One of the most common failings of XP teams is insufficient testing. XP asks for more testing than many teams are used to. But what about projects that need reliability at a substantially higher level? Are they out of luck?

XP requires that all the code be supported by extensive unit tests, which must run at 100% all the time. In addition, every requirement story must be supported by one or more acceptance tests, sufficient to give the customers confidence that the system works as needed. All this testing gives teams great – and justified – confidence in the quality of their systems.

A very common failing in XP projects is insufficient testing, especially insufficient acceptance testing. We’ll provide a rant against this mistake in another article. Failings aside, XP projects typically report higher reliability than the same teams had attained before doing XP. But what about projects that need very high reliability? What can XP offer for them?

Out of the box, XP provides very good reliability.

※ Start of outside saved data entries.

-- ==== Sys2Proof/Machine/Tick.lean ====
section
/-! DEFINITION. The tick (`56_cycle_and_rollback.md` rules R355, R356): the stages in their fixed order, each seeing the
writes of the earlier ones. -/

namespace Sys2Proof.Machine

/-- Stage 0 (rule R355). -/
def State.startTick (s : State) : State := { s with tick := s.tick + 1 }

/-- Stages 0 to 8 of one tick (rule R355). -/
def State.stages (s : State) : State :=
  let s := s.startTick
  let s := s.memorySimulate
  let s := s.commit
  let s := s.units
  let s := s.resolveBuffers
  let s := s.issue
  let s := s.dispatch.rename
  let s := s.fetch
  s.evalStop

/-- `Step(cfg, prog, S)` of a valid pair (rule R356): a terminal state is frozen. -/
def tickStep (s : State) : State := if s.status = .running then s.stages else s

end Sys2Proof.Machine
end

Here are some reasons why:

  1. Unit Tests, ideally written before the code that is tested, cover "everything that could possibly break".
  2. Acceptance Tests, independently defined by the customer, test all the requirements.
  3. Whenever defects slip through the unit tests, to be detected by the acceptance tests, we recommend that the programmers upgrade the unit tests, not only to show the existing defect, but to upgrade the testing practices in general based on what was learned about the "missing" tests.
  4. Whenever defects slip through the acceptance tests and are caught by users, the same practice is used to upgrade both acceptance tests and unit tests, and the testing practices.
  5. All production code is programmed by two programmers working together. This provides one hundred percent inspection by at least one other person.
  6. In XP, code is owned by the team, not by individuals. This means that over the course of the project, essentially all the code is viewed and edited by even more programmers than the original pair who wrote it. This provides even higher levels of inspection.
  7. XP teams release software to users very frequently, ideally every couple of weeks. This ensures that the software gets plenty of assessment in the real working environment. This enables the team to build an excellent sense of system quality.

Is it possible to do even more than this for reliability? Of course. Is it necessary? Not often: XP projects in the commercial realm are reporting higher reliability than anything their teams have done before. So we’re quite sure that as a starting point, XP is quite safe.

Up to here, we’re on pretty safe ground. XP offers quite good reliability, as described above. But there are some projects – even projects of a scale where XP might fit in – that need extremely high reliability. Examples include stock trading systems that may commit millions of dollars without human intervention, and embedded medical device software that may determine whether someone lives or dies. These projects need to go all out for reliability. Can they be done with XP?

High Reliability Software

Caveat: While my teams and I have written some quite reliable software, I've never done super-high-reliability software. What I'm saying here should be even more as opinion than my usual offerings. Up to here, I've been talking about what I know about XP and what I've observed on real projects. Now we're into speculation.

Two common approaches to high reliability are inspection, and program proof. Inspection means just what it sounds like: team members inspect the code. There are several well-known rituals involving inspection, including the practices defined by Tom Gilb and by Michael Fagan, and by the IBM-developed “Cleanroom” process.

Program proof has been around since at least 1949, when Alan Turing proved the correctness of a program. I’m prepared to be corrected on this, but my understanding is that it is practical only for relatively small programs. In any real system it is probable that only critical parts would be subject to proof.

Finally, it is important to remember that there is nothing magical about mathematical proof. A proof is merely a form of human reasoning, and a sufficiently complex proof is just as subject to errors as is a computer program. And with a proof, there is no way to write tests.

It’s my understanding that for high-reliability software, the practices resorted to are very comprehensive testing, and very intensive inspection, with occasional use of proof. All of these practices are consistent with XP and could be added to an XP project without much difficulty.

Regulated Software

Medical device software, and some other forms of software are regulated by government agencies. Again, I’ve not had the privilege of working on such a project, so again, this is just educated speculation.

Approaches to reliability in these situations are no different: testing, inspection, and proof. There is often a need to trace requirements. The basic idea is to follow each requirement through the system, through specification and development, relating tests to requirements, following changes and refinements, and so on.

Requirements tracing is largely a matter of documentation, with each requirement identified and followed through the implementation and testing process. Since XP’s base documentation processes are largely informal, requirements tracing would almost certainly require a substantial increase in the paperwork on the project. It would be burdensome, but presumably worth it to gain the certainty that’s needed.